OGTT uygulanırken; kişiler bu test öncesinde üç gün süre ile karbonhidrat zengini bir beslenme düzeni önerilir. Akşam 21:00’den sonra bir şey tüketilmemesi gerekir. İlk ölçüm için 12 saatlik bir süreyle aç kalmak gerekir. Ardından ise kişilere 75 gram şeker verilir. Doktor kararı ile 2 ya da 3 saat süresince yarım saat aralıklarla glikoz değerleri incelenir. Bütün ölçümler rapor edilir ve hastanın şeker hastalığı durumu saptanır.

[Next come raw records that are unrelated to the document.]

-- ==== Sys2Proof/Machine/Cross.lean ====
section
/-! DEFINITION. Moves, cross-lane operations, and quads with derivatives: majors 0x1E, 0x1F and 0x29
(14 R396 to R401). -/
namespace Sys2Proof.Machine
open Sys2Proof

/-! ### Major 0x1E (14 R396) -/

def execMov (d a : BitVec 7) (lit : Word) (s : State) : Host.Outcome State Fault Refusal :=
  vec1 .same (fun x => x) (vecL d [a]) d a lit s
def execSel (d a b : BitVec 7) (kn : BitVec 3) (s : State) : Host.Outcome State Fault Refusal :=
  runIsa (vecE d [a, b] []) (own fun g => g.put d.toNat .general [] fun l =>
    if (g.kreg kn.toNat).has l then g.opLane a.toNat 0#32 l else g.opLane b.toNat 0#32 l) s
/-- BCAST reads a lane whether or not it is active; one without a live thread reads as zero. -/
def execBcast (d a : BitVec 7) (l : BitVec 5) (s : State) : Host.Outcome State Fault Refusal :=
  runIsa (vecN d [a]) (own fun g =>
    let x := if g.ctl.live.has l.toNat then g.opLane a.toNat 0#32 l.toNat else 0#32
    g.put d.toNat .uniform [] fun _ => x) s
def execBcastFirst (d a : BitVec 7) (s : State) : Host.Outcome State Fault Refusal :=
  runIsa (vecN d [a]) (own fun g => g.put d.toNat .uniform [] fun _ => g.opLane a.toNat 0#32 g.firstAct) s

/-! ### Major 0x1F (14 R397 to R399) -/

def execBallot (k : BitVec 3) (a : BitVec 7) (s : State) : Host.Outcome State Fault Refusal :=
  runIsa ⟨.vec, 1, [.kdst k.toNat, .vsrc a.toNat false]⟩ (own fun g =>
    g.setK k.toNat (Lanes.ofFn 32 fun l => g.ctl.act.has l && g.opLane a.toNat 0#32 l != 0#32)) s

/-- A value taken from another lane: the lane's own where the source lane does not exist or is not
active (14 R398). -/
def Group.fromLane (g : Group) (a : BitVec 7) (lit : Word) (l : Nat) (j : Int) : Word :=
  if 0 ≤ j ∧ j < 32 ∧ (g.ctl.act &&& g.ctl.live).has j.toNat = true then g.opLane a.toNat lit j.toNat else g.opLane a.toNat lit l

def execShflIdx (d a b : BitVec 7) (lit : Word) (s : State) : Host.Outcome State Fault Refusal :=
  runIsa (vecL d [a, b]) (own fun g => g.put d.toNat .plain [g.opVal a.toNat lit, g.opVal b.toNat lit] fun l =>
    g.fromLane a lit l ((g.opLane b.toNat lit l).toNat % 32 : Nat)) s
/-- A shuffle by an immediate distance. -/
def shuffle (src : Nat → Int) (d a : BitVec 7) (s : State) : Host.Outcome State Fault Refusal :=
  runIsa (vecN d [a]) (own fun g => g.put d.toNat .plain [g.opVal a.toNat 0#32] fun l =>
    g.fromLane a 0#32 l (src l)) s
def execShflUp (d a : BitVec 7) (n : BitVec 5) (s : State) : Host.Outcome State Fault Refusal :=
  shuffle (fun l => (l : Int) - n.toNat) d a s
def execShflDn (d a : BitVec 7) (n : BitVec 5) (s : State) : Host.Outcome State Fault Refusal :=
  shuffle (fun l => (l : Int) + n.toNat) d a s
def execShflXor (d a : BitVec 7) (n : BitVec 5) (s : State) : Host.Outcome State Fault Refusal :=
  shuffle (fun l => ((l ^^^ n.toNat : Nat) : Int)) d a s

/-- The active lanes' values. -/
def Group.actVals (g : Group) (a : BitVec 7) (lit : Word) : List Word :=
  g.ctl.act.toList.map fun l => g.opLane a.toNat lit l
/-- A fold of a two-operand choice over a list that is not empty. -/
def foldFirst (f : Word → Word → Word) : List Word → Word
  | [] => 0#32
  | x :: r => r.foldl f x

/-- A reduction whose value is written to every active lane. -/
def reduce (f : List Word → Word) (d a : BitVec 7) (lit : Word) (s : State) : Host.Outcome State Fault Refusal :=
  runIsa (vecL d [a]) (own fun g =>
    let x := f (g.actVals a lit)
    g.put d.toNat .uniform [] fun _ => x) s
/-- A reduction that raises its flags in every active lane. -/
def reduceF (f : List Word → Word × FFlags) (d a : BitVec 7) (lit : Word) (s : State) :
    Host.Outcome State Fault Refusal :=
  runIsa (vecL d [a]) (fun s i g =>
    let r := f (g.actVals a lit)
    fpEnd s i (g.put d.toNat .uniform [] fun _ => r.1) fun _ => r.2) s

def sumW (l : List Word) : Word := l.foldl (· + ·) 0#32
/-- The exact FP32 sum, rounded once; an exact zero is −0 only when every term is (14 R399, 10 R286). -/
def sumF (l : List Word) : Word × FFlags :=
  let r := roundNE fp32 false (exactSum (l.map fun x => fp32.decode x.toNat))
  (BitVec.ofNat 32 r.1, r.2)
/-- FMIN or FMAX over a list (14 R384): a NaN only when all are, and then the canonical one. -/
def pickF (wantMax : Bool) (l : List Word) : Word × FFlags :=
  let x := foldFirst (fun a b => BitVec.ofNat 32 (fMinMax fp32 wantMax a.toNat b.toNat).1) l
  (if (fp32.decode x.toNat).isNaN then BitVec.ofNat 32 fp32.canonNaN else x,
    if l.any fun y => (fp32.decode y.toNat).isSNaN then fIO else fNone)

def execRedAdd (d a : BitVec 7) (lit : Word) (s : State) : Host.Outcome State Fault Refusal :=
  reduce sumW d a lit s
def execRedAddF32 (d a : BitVec 7) (lit : Word) (s : State) : Host.Outcome State Fault Refusal :=
  reduceF sumF d a lit s
def execRedMin (d a : BitVec 7) (lit : Word) (s : State) : Host.Outcome State Fault Refusal :=
  reduce (foldFirst minS) d a lit s
def execRedMinU (d a : BitVec 7) (lit : Word) (s : State) : Host.Outcome State Fault Refusal :=
  reduce (foldFirst minU) d a lit s
def execRedMinF32 (d a : BitVec 7) (lit : Word) (s : State) : Host.Outcome State Fault Refusal :=
  reduceF (pickF false) d a lit s
def execRedMax (d a : BitVec 7) (lit : Word) (s : State) : Host.Outcome State Fault Refusal :=
  reduce (foldFirst maxS) d a lit s
def execRedMaxU (d a : BitVec 7) (lit : Word) (s : State) : Host.Outcome State Fault Refusal :=
  reduce (foldFirst maxU) d a lit s
def execRedMaxF32 (d a : BitVec 7) (lit : Word) (s : State) : Host.Outcome State Fault Refusal :=
  reduceF (pickF true) d a lit s

/-- The active lanes' values up to lane L, or below it. -/
def Group.prefixVals (g : Group) (a : BitVec 7) (lit : Word) (incl : Bool) (l : Nat) : List Word :=
  (g.ctl.act.toList.filter fun j => decide (j < l) || (incl && j == l)).map fun j => g.opLane a.toNat lit j
/-- An integer prefix sum. -/
def scanInt (incl : Bool) (d a : BitVec 7) (lit : Word) (s : State) : Host.Outcome State Fault Refusal :=
  runIsa (vecL d [a]) (own fun g => g.put d.toNat .general [] fun l => sumW (g.prefixVals a lit incl l)) s
def execScanAdd (d a : BitVec 7) (lit : Word) (s : State) : Host.Outcome State Fault Refusal :=
  scanInt true d a lit s
def execScanAddEx (d a : BitVec 7) (lit : Word) (s : State) : Host.Outcome State Fault Refusal :=
  scanInt false d a lit s
def execScanAddF32 (d a : BitVec 7) (lit : Word) (s : State) : Host.Outcome State Fault Refusal :=
  runIsa (vecL d [a]) (fun s i g =>
    let r (l : Nat) : Word × FFlags := sumF (g.prefixVals a lit true l)
    fpEnd s i (g.put d.toNat .general [] fun l => (r l).1) fun l => (r l).2) s

/-! ### Major 0x29 (14 R400, R401) -/

/-- A derivative with the lanes h and g that lane L references. A lane other than L that is not active
gives +0 and sets DERIV. -/
def derivative (h g' : Nat → Nat) (d a : BitVec 7) (lit : Word) (s : State) : Host.Outcome State Fault Refusal :=
  runIsa (vecL d [a]) (fun s i g =>
    let bad (l : Nat) : Bool := [h l, g' l].any fun j => j != l && !(g.ctl.act &&& g.ctl.live).has j
    let r (l : Nat) : Nat × FFlags :=
      if bad l then (0, fNone)
      else fSub fp32 false (g.opLane a.toNat lit (h l)).toNat (g.opLane a.toNat lit (g' l)).toNat
    let anyBad := g.ctl.act.toList.any bad
    -- a uniform register cannot hold results that differ between lanes
    let mixed := anyBad && g.ctl.act.toList.any fun l => (r l).1 != (r g.firstAct).1
    let g1 := g.put d.toNat (if mixed then .general else .plain) [g.opVal a.toNat lit] fun l =>
      BitVec.ofNat 32 (r l).1
    fpEnd s i (if anyBad then g1.withSr fun x => { x with derivflag := x.derivflag ||| 1#32 } else g1)
      fun l => (r l).2) s
def execDdx (d a : BitVec 7) (lit : Word) (s : State) : Host.Outcome State Fault Refusal :=
  derivative (fun l => l ||| 1) (fun l => l - l % 2) d a lit s
def execDdxCoarse (d a : BitVec 7) (lit : Word) (s : State) : Host.Outcome State Fault Refusal :=
  derivative (fun l => l - l % 4 + 1) (fun l => l - l % 4) d a lit s
def execDdy (d a : BitVec 7) (lit : Word) (s : State) : Host.Outcome State Fault Refusal :=
  derivative (fun l => l ||| 2) (fun l => l &&& 29) d a lit s
def execDdyCoarse (d a : BitVec 7) (lit : Word) (s : State) : Host.Outcome State Fault Refusal :=
  derivative (fun l => l - l % 4 + 2) (fun l => l - l % 4) d a lit s
def execQswap (d a : BitVec 7) (m : BitVec 2) (s : State) : Host.Outcome State Fault Refusal :=
  runIsa ⟨.vec, 1, [.vdst d.toNat 1 1, .vsrc a.toNat false, .cond (decide (m ≠ 0#2)) 0]⟩ (own fun g =>
    g.put d.toNat .plain [g.opVal a.toNat 0#32] fun l => g.fromLane a 0#32 l ((l ^^^ m.toNat : Nat) : Int)) s

end Sys2Proof.Machine
end

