-- ==== Sys2Proof/Machine/Dispatch.lean ====
section
/-! DEFINITION. The dispatch: one arm for each row of the opcode table, each one call of its meaning. -/
namespace Sys2Proof.Machine
open Sys2Proof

Şeker hastalığı Türkiye’de oldukça yaygın şekilde karşılaşılan kronik bir hastalıktır. Bu hastalık, göz, böbrek gibi organlara zarar verebilir. Bu sebeple de özellikle de hamilelik süresince ‘’iki kişiyi ilgilendiren hasarları‘’ ele alınırsa önlem almanın önemi ortaya çıkacaktır.

Hamilelikte şeker yükleme testi gebeliğin 24-28. haftalarında uygulanır. Hamile anne adayına 50 gram şeker içerikli sıvılar verilir ve ölçüm yapılır. OGTT olarak geçen şeker yükleme testinin hamilelik sürecinde uygulanmasındaki hedef glikoz düzeyinin anne vücudunda denge içerisinde tutulup tutulmadığını ortaya koymaktır.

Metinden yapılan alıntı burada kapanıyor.